Ok, so maybe Moses didn't write the Torah after all - but surely, God made the world , and revealed Himself to the Jews as The One True God- and the Jews had a revealed religion, and not a made up mythology like the rest of the pagans, right from the start... didn't they? Or was it more the case that the Jews were actually Henotheists, and not Monotheists, originally ?

Did they start out thinking that their God was just one of many other gods, but slowly gave Him more and more prominence, until they started declaring that the other gods just didn't really exist at all? Let us be honest , when Yahweh first  meets Abraham , it is always under trees. In many ways, Yahweh is very much like the nature gods of Canaan that He later supplants. When Naomi turns to Ruth , her daughter in law, and points to Ruth's sister, she points out that 'she has returned to her gods and her own people', and urges Ruth to do likewise. No hint of evangelism here. No  'stick with me , kid, for our God is the only one who is real' pitching from Naomi. Oh no. God even sits down in the assembly of the Gods, in one of the Psalms . For the Local Gods met in council in Canaanite myth. And how strange it is that David, the King who wrote all those psalms to his God, should have an idol in his home that his wife could use to throw Saul's men off the scent when they came to kill David. I mean, what are teraphim doing in David's house ? You know what teraphim  are, right ?  The little idols similar to the Lares and Penates of the Romans - household gods  - So why does David own one ?

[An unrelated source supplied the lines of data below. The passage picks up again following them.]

-- ==== Sys2Proof/Machine/State.lean ====
section
/-! DEFINITION. The state of one block instance (10_state.md), the memory and the host it is attached to, its reset
value, and the ways the model stops. INVENTORY.md lists every field with its rule. -/

namespace Sys2Proof.Machine

/-- `PHASE`: the five values it holds (R30). -/
inductive Phase where
  | idle
  | scanning
  | bulkTransform
  | tailTransform
  | done
  deriving DecidableEq, Repr

/-- `STATUS`: all four values of its two bits (R33, R95). -/
inductive Status where
  | done
  | destinationTooSmall
  | needMoreData
  | invalidData
  deriving DecidableEq, Repr

/-- What a faulting command reports (R253). -/
inductive CommandFault where
  | illegalCommand
  | rangeError
  | unsupportedElementType
  deriving DecidableEq, Repr

/-- The command latch (R29). -/
structure Latch where
  op : BitVec 4
  final : Bool
  elem : Bool
  srcBase : Addr
  srcLen : Len
  dstBase : Addr
  dstCap : Len
  deriving DecidableEq, Repr

/-- The working registers of the units (R35, R36), and the inputs and outputs their interfaces name (R140, R144, R160,
R163; log 12). A vector has its `L` lanes, lane 0 first. -/
structure Units where
  /-- `b0, b1, b2`, the scalar encoder's inputs (R140). -/
  seIn : Vector Byte 3
  /-- `SE.W` (R141). -/
  seW : GroupWord
  /-- `s0 .. s3`, the scalar encoder's outputs (R140). -/
  seOut : Vector Byte 4
  /-- `c0 .. c3`, the scalar decoder's inputs (R144). -/
  sdIn : Vector Byte 4
  /-- `SD.W` (R145). -/
  sdW : GroupWord
  /-- `ok` (R144). -/
  sdOk : Bool
  /-- `k`, the number of raw bytes produced (R144). -/
  sdK : BitVec 2
  /-- The `k` raw bytes, the one for the lowest address first (R144). -/
  sdOut : List Byte
  /-- `VE.V` (R35). -/
  veV : List Byte
  /-- `VD.V` (R35). -/
  vdV : List Byte
  /-- `VD.ANYBAD` (R34, R166). -/
  vdAnybad : Bool
  /-- The vector input of the shuffle unit (R160). -/
  spuV : List Byte
  /-- The control constant at the shuffle unit's input (R160). -/
  spuC : Vector Byte 16
  /-- The output of the shuffle unit (R160). -/
  spuOut : List Byte
  /-- The vector input of the range-compare unit (R163). -/
  rcuV : List Byte
  /-- The vector output of the range-compare unit (R163). -/
  rcuOut : List Byte
  deriving DecidableEq, Repr

/-- The memory's bytes (R60): address and byte, addresses strictly rising, no entry equal to what an unlisted address
reads as (`Memory.wf` in Ops). -/
abbrev Memory := List Host.Cell

/-- One range of the platform's address map: addresses that are memory, readable, writable or both (R69, R70). -/
structure MemRegion where
  base : Nat
  len : Nat
  readable : Bool
  writable : Bool
  deriving DecidableEq, Repr

/-- The state: the block's registers (R20), the memory (R60), the host's side of the interface (log 10, 24), and the
model's own select input and free-value counter (log 13, 14). -/
structure State where
  /-- The configuration registers, with the proof of R28. -/
  config : WfConfiguration
  latch : Latch
  phase : Phase
  /-- `CONSUMED` (R31). -/
  consumed : Len
  /-- `WRITTEN` (R31). -/
  written : Len
  status : Status
  /-- `FAULT`: 0 or a fault code (R33, R253). -/
  fault : BitVec 4
  /-- `VALUE`, two's complement (R33, R94). -/
  value : BitVec 32
  units : Units
  mem : Memory
  memMap : List MemRegion
  /-- The descriptors the host will offer; the first is on offer now (R211, R297). -/
  offers : List Descriptor
  /-- The responses delivered, oldest first (R222). -/
  responses : List ResponseWord
  /-- Whether the host takes a ready response (R222). -/
  hostTakes : Bool
  /-- A reset asked for, with the configuration supplied at it (R280, R281). -/
  resetIn : Option WfConfiguration
  /-- A select code driven on the units by itself (R101; log 13). -/
  uopSel : Option UopCode
  /-- The counter free values are drawn at (log 14). -/
  tick : Nat
  deriving DecidableEq, Repr

/-- How a step of the model stops with a fault. None of them is a fault of the block (R253 is `CommandFault`, a response
and a next state); all are safe: the machine stops where hardware might go on. -/
inductive Fault where
  /-- Raised by the read primitive: an access outside the source region, which R63 says a model's memory does not admit.
  No run of a command reaches it (R80). Safe. -/
  | readOutsideSource
  /-- Raised by the write primitive: an access outside the destination region (R64). No run of a command reaches it
  (R81). Safe. -/
  | writeOutsideDestination
  /-- Raised by Accept and by both primitives: a region that is not memory; such a command "has no step (stuck)" (R70;
  93_implementation_defined.md U3). Safe. -/
  | regionNotMemory
  /-- Raised by a step in a phase whose `OP` is neither `ENC` nor `DEC`: no step of R210 is enabled. No run reaches it.
  Safe. -/
  | noEnabledStep
  deriving DecidableEq, Repr

/-- How a step of the model refuses: the situation has no meaning. All are safe: nothing can be proved past one. -/
inductive Refusal where
  /-- Raised by exec for an instruction without a meaning yet. Safe. -/
  | notModelled (mnemonic : String)
  /-- Raised by Accept: the regions of an `ENC` or `DEC` overlap; "A model refuses a command whose regions overlap"
  (R71; U2). Safe. -/
  | regionsOverlap
  /-- Raised by a step whose select input carries a code without a row: "never issued by the sequencer" (R101). Safe. -/
  | unassignedMicroOp
  deriving DecidableEq, Repr

/-! ## Reset -/

/-- The latch of `State.reset`: R38 leaves every field unspecified; all 0 (log 1). -/
def Latch.zero : Latch := ⟨0, false, false, 0, 0, 0, 0⟩

/-- The working registers of `State.reset` with `lanes` lanes: R38 leaves them unspecified; all 0 (log 3). -/
def Units.zero (lanes : Nat) : Units where
  seIn := #v[0, 0, 0]
  seW := 0
  seOut := #v[0, 0, 0, 0]
  sdIn := #v[0, 0, 0, 0]
  sdW := 0
  sdOk := false
  sdK := 0
  sdOut := []
  veV := List.replicate lanes 0
  vdV := List.replicate lanes 0
  vdAnybad := false
  spuV := List.replicate lanes 0
  spuC := #v[0, 0, 0, 0, 0, 0, 0, 0, 0, 0, 0, 0, 0, 0, 0, 0]
  spuOut := List.replicate lanes 0
  rcuV := List.replicate lanes 0
  rcuOut := List.replicate lanes 0

/-- The platform's address map of `State.reset`: every address is readable and writable memory (log 6). -/
def wholeSpace : List MemRegion := [⟨0, Config.addressSpace, true, true⟩]

/-- The machine right after reset (R38, R280): the standard configuration, `PHASE = Idle`, no command offered. What R38
leaves unspecified has the named value of log 1, 2, 3; `CAP` that of log 4; the model's own fields those of log 5, 6, 10,
13, 14, 24. -/
def State.reset : State where
  config := standardConfiguration 1#2 (by decide)
  latch := Latch.zero
  phase := .idle
  consumed := 0
  written := 0
  status := .done
  fault := 0
  value := 0
  units := Units.zero (lanesOf 1#2)
  mem := []
  memMap := wholeSpace
  offers := []
  responses := []
  hostTakes := true
  resetIn := none
  uopSel := none
  tick := 0

end Sys2Proof.Machine
end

Clearly, a lot of work was done to paper over the cracks in Israel's past - yet somehow, the hints of the truth still show through. most mysteriously, when Moses is about to go down into Egypt to confront Pharaoh, God wants to kill him, and Zipporah, Moses wife , saves his life by circumcising their sone and touching the feet of the angel with the foreskin , saying ' you are a bridegroom of blood to me'. the fragment of this once great tale is simply found in a few verses that someone tacked into Exodus, where it makes little sense to the modern reader until s/he studies anthropology.

Now, what was all that about? One theory is that circumcision was really a substitute for child sacrifice. it enabled parents to placate the gods by offering up flesh and blood, but still keeping the child alive. It obviously caught on as a better way of doing busines than the full blown burnt offering. But how bizzare that Yahweh wants to go kill Moses on the eve of his entering Egypt to deliver Israel...

If we read carefully, we may even detect that the God Yahweh even had a female consort, who is carefully concealed and yet carelessly alluded to in the Hebrew Scriptures. But that is another story. Let us conclude for now by saying that the bible is not the whole story, but rather the story that an all male priesthood wanted to show the people, and us as well. More detail may be revealed by the translator of texts, the archaeologist , the folklorist and the historian. And we get, not a monotheistic faith revealed by Almighty God, but rather, a people creating monotheism out of the myths and legends  of the people who dwelt round about them, adapting and improving the stories until we get the Bible that we have today. Or at least the Old Testament that we have got now.